Внезапно тень на дне зашевелилась —
и поднялась с рыданием со дна.
О чем рыдать? Утешить не умею.
Но как затопала, как затряслась,
как горячо цепляется за шею,
в ужасном мраке на руки просясь.
1951, Итака
Неправильные ямбы
В последний раз лиясь листами
между воздушными перстами
и проходя перед грозой
от зелени уже настойчивой
до серебристости простой,
олива бедная, листва
искусства, плещет, и слова
лелеять бы уже не стоило,
если б не зоркие глаза
и одобрение бродяги,
если б не лилия в овраге,
если б не близкая гроза.
1953, Итака
Какое сделал я дурное дело
Какое сделал я дурное дело,
и я ли развратитель и злодей.
я, заставляющий мечтать мир целый
о бедной девочке моей.
О, знаю я, меня боятся люди,
и жгут таких, как я, за волшебство,
и, как от яда в полом изумруде,
мрут от искусства моего.
Но как забавно, что в конце абзаца,
корректору и веку вопреки,
тень русской ветки будет колебаться
на мраморе моей руки.
27 декабря 1959, Сан-Ремо
С серого севера
С серого севера
вот пришли эти снимки.
Жизнь успела на все
погасить недоимки.
Знакомое дерево
вырастает из дымки.
Вот на Лугу шоссе.
Дом с колоннами.

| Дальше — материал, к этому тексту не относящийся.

-- ==== Sys2Proof/Machine/Mailbox.lean ====
section
/-! DEFINITION. The mailboxes (14, R423–R433): which commands exist, where and in which states they are served, how a command word is
taken, refused and completed; identify, status, telemetry, meter, lighthouse, diagnostics commands. -/

namespace Sys2Proof.Machine

/-! Table 14-8. -/

/-- Every opcode. -/
def opcodes : List Nat :=
  [0x01, 0x02, 0x10, 0x18, 0x19, 0x30, 0x31, 0x32, 0x33, 0x34, 0x35, 0x36, 0x37, 0x38, 0x40, 0x41, 0x50, 0x51, 0x52, 0x60, 0x70, 0x71,
   0x72, 0x73, 0x74, 0x75, 0x76, 0x80, 0x81, 0x82, 0x83, 0x90, 0x91, 0x92, 0x93, 0x94]

/-- STATUS and METER_READ are served in all mailboxes, 0x70–0x76 in MB0, the others in MB1–MB15. -/
def servedIn (op m : Nat) : Bool :=
  if op = 0x02 || op = 0x60 then true else (0x70 ≤ op && op ≤ 0x76) = (m = 0)

/-- The job states in which a command is accepted. -/
def acceptedIn (op : Nat) : List Nat :=
  if op = 0x10 || op = 0x18 || op = 0x82 then [0]
  else if op = 0x30 then [0, 1, 5]
  else if op = 0x31 then [1, 5]
  else if op = 0x32 || op = 0x35 || op = 0x36 || op = 0x38 || op = 0x93 || op = 0x94 then [1, 2, 5]
  else if op = 0x33 then [2]
  else if op = 0x34 || op = 0x37 then [3]
  else if op = 0x41 then [3, 4]
  else [0, 1, 2, 3, 4, 5]

/-- R469: the job commands and RESHARD. -/
def jobCommand (op : Nat) : Bool := [0x30, 0x31, 0x32, 0x33, 0x36, 0x37, 0x38, 0x93, 0x94].contains op

/-- R230, R39, R442: refused during a wipe and on an unqualified set. -/
def gatedCommand (op : Nat) : Bool := jobCommand op || op = 0x82

/-- R33, R205, R440: refused while an isthmus or a stack is failed. -/
def linkCommand (op : Nat) : Bool := [0x30, 0x31, 0x32, 0x33, 0x36, 0x37].contains op

/-- Commands that need package memory, the isles or the straits, which Ebb has put away (log 26). -/
def poweredCommand (op : Nat) : Bool := jobCommand op || [0x10, 0x35, 0x82, 0x83, 0x91].contains op

/-! Completion (R424). -/

/-- The response, MB_RSP_LEN, MB_DETAIL and MB_STATUS are written; then the vector is sent. -/
def writeDone (s : State) (m code : Nat) (detail : Reg) (resp : List Byte) (irq : Bool) : State :=
  let t := modBox s m fun b => { b with
    resp := memWrite b.resp 0 resp, rspLen := resp.length, detail := detail, state := 2, code := code, run := none }
  if irq then fire t m else t

/-! Taking a command word (R423, R426, R429, R433). -/

/-- A command word as it is written. -/
structure Word_ where
  mb : Nat
  op : Nat
  seq : Nat
  irq : Bool
  deriving DecidableEq, Repr

def wordReg (w : Word_) : Reg := reg (w.op + at_ w.seq 16 + at_ (bit w.irq) 24)

/-- What a command that is taken does: an answer at once, or its beginning. -/
inductive Answer where
  | refuse (code detail : Nat)
  | go (t : State)
  deriving DecidableEq, Repr

/-- The lighthouse core completes what is written to MB1–MB15: in Dry, and with VIN48 out of range (R395, R485). -/
def lighthouseServes (s : State) : Bool := s.power.state = 3 || s.power.vinFault

/-- R429, R395, R485: MB1–MB15 are not served. -/
def unserved (s : State) (m : Nat) : Option Answer :=
  if m = 0 then none
  else if lighthouseServes s then some (.refuse stRefused (stateDetail s))
  else if s.boot.serving then none
  else some (.refuse stBusy 0)

/-- R426: another exclusive command runs. -/
def exclusiveBusy (s : State) (op : Nat) : Option Answer :=
  if exclusive op then (exclusiveRuns s).map fun o => .refuse stBusy o else none

/-- R433, Table 14-8, R469, R230, R39, R33, R205: the refusals of a command by the state of the package, but for BUSY. -/
def stateGate (s : State) (op : Nat) : Option Answer :=
  let life := lifecycle s.boot
  if !(acceptedIn op).contains s.job.state || (jobCommand op && life != 1) || (op = 0x19 && life = 3)
      || (poweredCommand op && s.power.state = 2) then some (.refuse stRefused (stateDetail s))
  else if gatedCommand op && s.memory.wipe != 0 then some (.refuse stWipe 0)
  else if gatedCommand op && bitsOf s.boot.qual.toNat 30 2 != 1 then some (.refuse stUnqualified 0)
  else if linkCommand op && anyLinkFailed s then some (.refuse stIsthmus 0)
  else if linkCommand op && (List.range 24).any (fun i => (stackOf s i).state = 2) then some (.refuse stStack 0)
  else none

/-- The command word is the last taken, and runs. -/
def startBox (s : State) (w : Word_) : State :=
  modBox s w.mb fun b => { b with cmd := wordReg w, state := 1, seq := w.seq, run := some ⟨w.op, w.irq, none, []⟩ }

/-- An answer fixes the outcome, or lets the command begin. -/
def applyAnswer (s : State) (m : Nat) : Answer → State
  | .refuse code detail => finish s m code detail []
  | .go t => t

/-- A command word is taken. `busy` is the command's own BUSY, `body` what it does once no refusal by state applies. -/
def takeWord (s : State) (w : Word_) (busy : State → Option Answer) (body : State → Answer) : State :=
  let early := if !opcodes.contains w.op then some stUnknown else if !servedIn w.op w.mb then some stWrongBox else none
  if w.seq != ((boxOf s w.mb).seq + 1) % 256 then
    writeDone (modBox s w.mb fun b => { b with cmd := wordReg w }) w.mb (early.getD stBadSeq) 0 [] w.irq
  else
    let t := startBox s w
    match early with
    | some code => finish t w.mb code 0 []
    | none => applyAnswer t w.mb (((unserved s w.mb).orElse fun _ => (exclusiveBusy s w.op).orElse fun _ =>
        (busy t).orElse fun _ => stateGate t w.op).getD (body t))

/-- Whoever serves the mailbox runs: no reset is held, and it is not the control processor under the debugger's hold (R482). -/
def boxServed (s : State) (m : Nat) : Bool :=
  s.boot.held = 0 && (m = 0 || !(s.boot.dbgCp && s.boot.serving) || lighthouseServes s)

/-- A command word arrives (R423). A write to a mailbox whose command runs is undefined (R425). A repeat is ignored. -/
def commandRow (s : State) (w : Word_) (now : Nat) (busy : State → Option Answer) (body : State → Answer) :
    Host.Outcome State Fault Refusal :=
  if !boxServed s w.mb then .next s
  else if (boxOf s w.mb).state = 1 then undefinedCase .mailboxWrite s
  else if w.seq = (boxOf s w.mb).seq then .next s
  else .next (takeWord (atTide s now) w busy body)

/-- A command without a BUSY of its own. -/
def plainRow (op : Nat) (mb : Fin 16) (seq : Byte) (irq : Bool) (now : Nat) (s : State) (body : State → Answer) :
    Host.Outcome State Fault Refusal :=
  commandRow s ⟨mb, op, seq.toNat, irq⟩ now (fun _ => none) body

/-- A command with a BUSY of its own. -/
def busyRow (op : Nat) (mb : Fin 16) (seq : Byte) (irq : Bool) (now : Nat) (s : State) (busy : State → Option Answer)
    (body : State → Answer) : Host.Outcome State Fault Refusal :=
  commandRow s ⟨mb, op, seq.toNat, irq⟩ now busy body

/-- A command whose outcome is fixed at once, with OK. -/
def okAt (s : State) (m : Nat) (resp : List Byte) : Answer := .go (finish s m stOk 0 resp)

/-- A number among the parameters of mailbox m. -/
def param (s : State) (m o n : Nat) : Nat := memNat (boxOf s m).params o n

/-- BAD_PARAM by a parameter at an offset. -/
def badParam (o : Nat) : Answer := .refuse stBadParam (faultDetail 0 o)

/-- R432: an opcode that Table 14-8 does not hold. -/
def execUnknownCommand (mb : Fin 16) (op : BitVec 16) (seq : Byte) (irq : Bool) (now : Nat) (s : State) :
    Host.Outcome State Fault Refusal :=
  if opcodes.contains op.toNat then .next s
  else commandRow s ⟨mb, op.toNat, seq.toNat, irq⟩ now (fun _ => none) (fun t => .go t)

/-- A COMMIT_RESUME ends when the ledger reads applied or skipped and every core has halted (R372). -/
def resumeOver (s : State) (m : Nat) : Bool :=
  s.commit.resume != some m || ((s.commit.ledState = 2 || s.commit.ledState = 4) && allHalted s)

/-- What follows a completion: the resets of R445 and R471; the flash image of FW_UPDATE is whole (R441). -/
def afterDone (s : State) (op code : Nat) : State :=
  if code != stOk then s
  else if op = 0x74 then { s with boot := { s.boot with resetDue := some (s.tide.now + 1000000) } }
  else if op = 0x18 then { s with boot := { s.boot with lifecycleDue := some (s.tide.now + 1000000) } }
  else if op = 0x10 then { s with boot := { s.boot with flash := s.boot.flashing, flashing := [] } }
  else s

/-- R424: a running command whose outcome is known completes. -/
def execCommandComplete (mb : Fin 16) (now : Nat) (s : State) : Host.Outcome State Fault Refusal :=
  let t := atTide s now
  match (boxOf s mb).run with
  | none => .next s
  | some r => match r.result with
    | none => .next s
    | some x => when (boxServed s mb && resumeOver s mb) s
        (let t := if s.commit.resume = some mb.val then { t with commit := { t.commit with resume := none } } else t
         afterDone (writeDone t mb x.code x.detail x.resp r.irq) r.opcode x.code)

/-! Identify and status (Table 14-9). -/

/-- The bytes of a text. -/
def ascii (t : String) (n : Nat) : List Byte := ((t.toList.map fun (c : Char) => BitVec.ofNat 8 c.toNat) ++ List.replicate n 0).take n

def dieRevs (s : State) : List Byte := (List.range 38).flatMap fun n => leBytes 4 (dieRev s n)

/-- FW_VERSION of the running image. -/
def fwVersion (s : State) : Nat := imgNat s.boot.fw 12 4

/-- R3. -/
def identity (s : State) : List Byte :=
  leBytes 8 Config.serial.toNat ++ ascii "DXK-4024" 16 ++ (Config.orderingCode ++ List.replicate 16 0).take 16
    ++ leBytes 8 s.boot.features.toNat ++ leBytes 4 (fwVersion s) ++ leBytes 4 s.boot.qual.toNat ++ leBytes 6 Config.mac.toNat
    ++ List.replicate 2 0 ++ measurement s.boot.fw ++ dieRevs s ++ List.replicate 8 0

/-- The current step as a 64-bit number. -/
def stepNow (s : State) : Nat := unsgn 64 (currentStep s)

/-- The bytes that STATUS returns. -/
def statusBytes (s : State) : List Byte :=
  leBytes 4 (bar0Read s 0x10000) ++ leBytes 8 s.control.cfgGen ++ leBytes 4 (bar0Read s 0xA0000) ++ leBytes 4 (bar0Read s 0x80008)
    ++ leBytes 4 (bar0Read s 0x51004) ++ leBytes 4 (bar0Read s 0x40100) ++ leBytes 4 (bar0Read s 0x90000) ++ leBytes 8 (stepNow s)
    ++ leBytes 8 s.tide.now

def execIdentify (mb : Fin 16) (seq : Byte) (irq : Bool) (now : Nat) (s : State) : Host.Outcome State Fault Refusal :=
  plainRow 0x01 mb seq irq now s fun t => okAt t mb (identity t)

/-- MEM_WIPE.PERCENT is a free value (log 3). -/
def execStatus (mb : Fin 16) (seq : Byte) (irq : Bool) (now : Nat) (s : State) : Host.Outcome State Fault Refusal :=
  plainRow 0x02 mb seq irq now s fun t => okAt (useFree t) mb (statusBytes t)

/-! Telemetry (R447, Table 14-13). -/

/-- A die that is without power: its fields read zero (R428). -/
def dieOff (s : State) (n : Nat) : Bool :=
  let isle := n < 4
  let stack := 4 ≤ n && n < 28
  let strait := 28 ≤ n && n < 36
  (s.power.vinFault && (isle || stack || strait)) || (s.power.state = 3 && (isle || strait))
    || (s.power.state = 2 && (strait || (isle && s.power.isleOff)))

def temperatures (s : State) : List Byte :=
  (List.range 38).flatMap fun n => leBytes 2 (if dieOff s n then 0 else (tblGet 0 s.power.temps n).toNat)

def snapshot (s : State) : List Byte :=
  leBytes 8 s.tide.now ++ leBytes 8 (stepNow s) ++ leBytes 4 s.power.powerMw ++ leBytes 2 (forecast s) ++ leBytes 2 s.tide.curQ
    ++ leBytes 1 s.power.state ++ leBytes 1 s.job.state ++ List.replicate 2 0 ++ temperatures s
    ++ ((List.range 8).flatMap fun p => leBytes 1 (lanesTx (portOf s p)) ++ leBytes 1 (lanesRx (portOf s p)))
    ++ ((List.range 4).flatMap fun k => leBytes 2 (isthLanes s k)) ++ List.replicate 384 0

def refresh (s : State) : State := { s with control := { s.control with telem := snapshot s } }

/-- The periodic refresh; PERIOD_MS 0 stops it. -/
def execTelemetryRefresh (now : Nat) (s : State) : Host.Outcome State Fault Refusal :=
  when (s.boot.held = 0 && s.control.period != 0) s (setSupEvent (refresh (atTide s now)) 6)

def execTelemetry (mb : Fin 16) (seq : Byte) (irq : Bool) (now : Nat) (s : State) : Host.Outcome State Fault Refusal :=
  plainRow 0x71 mb seq irq now s fun t => okAt (refresh t) mb (snapshot t)

/-- R447: PERIOD_MS. -/
def telemetrySet (s : State) (m : Nat) : Answer :=
  let v := param s m 0 2
  if 1000 < v then badParam 0 else okAt { s with control := { s.control with period := v } } m []

def execTelemetrySet (mb : Fin 16) (seq : Byte) (irq : Bool) (now : Nat) (s : State) : Host.Outcome State Fault Refusal :=
  plainRow 0x52 mb seq irq now s fun t => telemetrySet t mb

/-! Governor and meter (Table 14-11, R396, R446). -/

/-- The notice queue is full. -/
def queueFull (s : State) : Option Answer := if noticesFull s then some (.refuse stBusy 0xFFFF) else none

/-- The values that GOV_SET gives the governor's settings, by SETTING number. -/
def govWanted (s : State) (m : Nat) : List (Nat × Nat) :=
  ([(0, 1, 2), (1, 2, 4), (2, 3, 6), (3, 4, 8)].filter fun x => (param s m 0 1).testBit x.1).map fun x => (x.2.1, param s m x.2.2 2)

/-- Settings take values, one after the other. -/
def govAll (s : State) (vs : List (Nat × Nat)) (ahead : Nat) : State := vs.foldl (fun s v => govSetting s v.1 v.2 ahead) s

Оредежь.
Отовсюду почти
мне к себе до сих пор еще
удалось бы пройти.
Так, бывало, купальщикам
на приморском песке
приносится мальчиком
кое-что в кулачке.
Все, от камушка этого
с каймой фиолетовой
до стеклышка матово
зеленоватого,
он приносит торжественно.
Вот это Батово.
Вот это Рожествено.
20 декабря 1967, Монтре
Стихотворения, не входившие в прижизненные сборники
Рыцарь
Я в замке. Ночь. Свод сумрачно-дубовый.
Вдоль смутных стен портретов смутный ряд.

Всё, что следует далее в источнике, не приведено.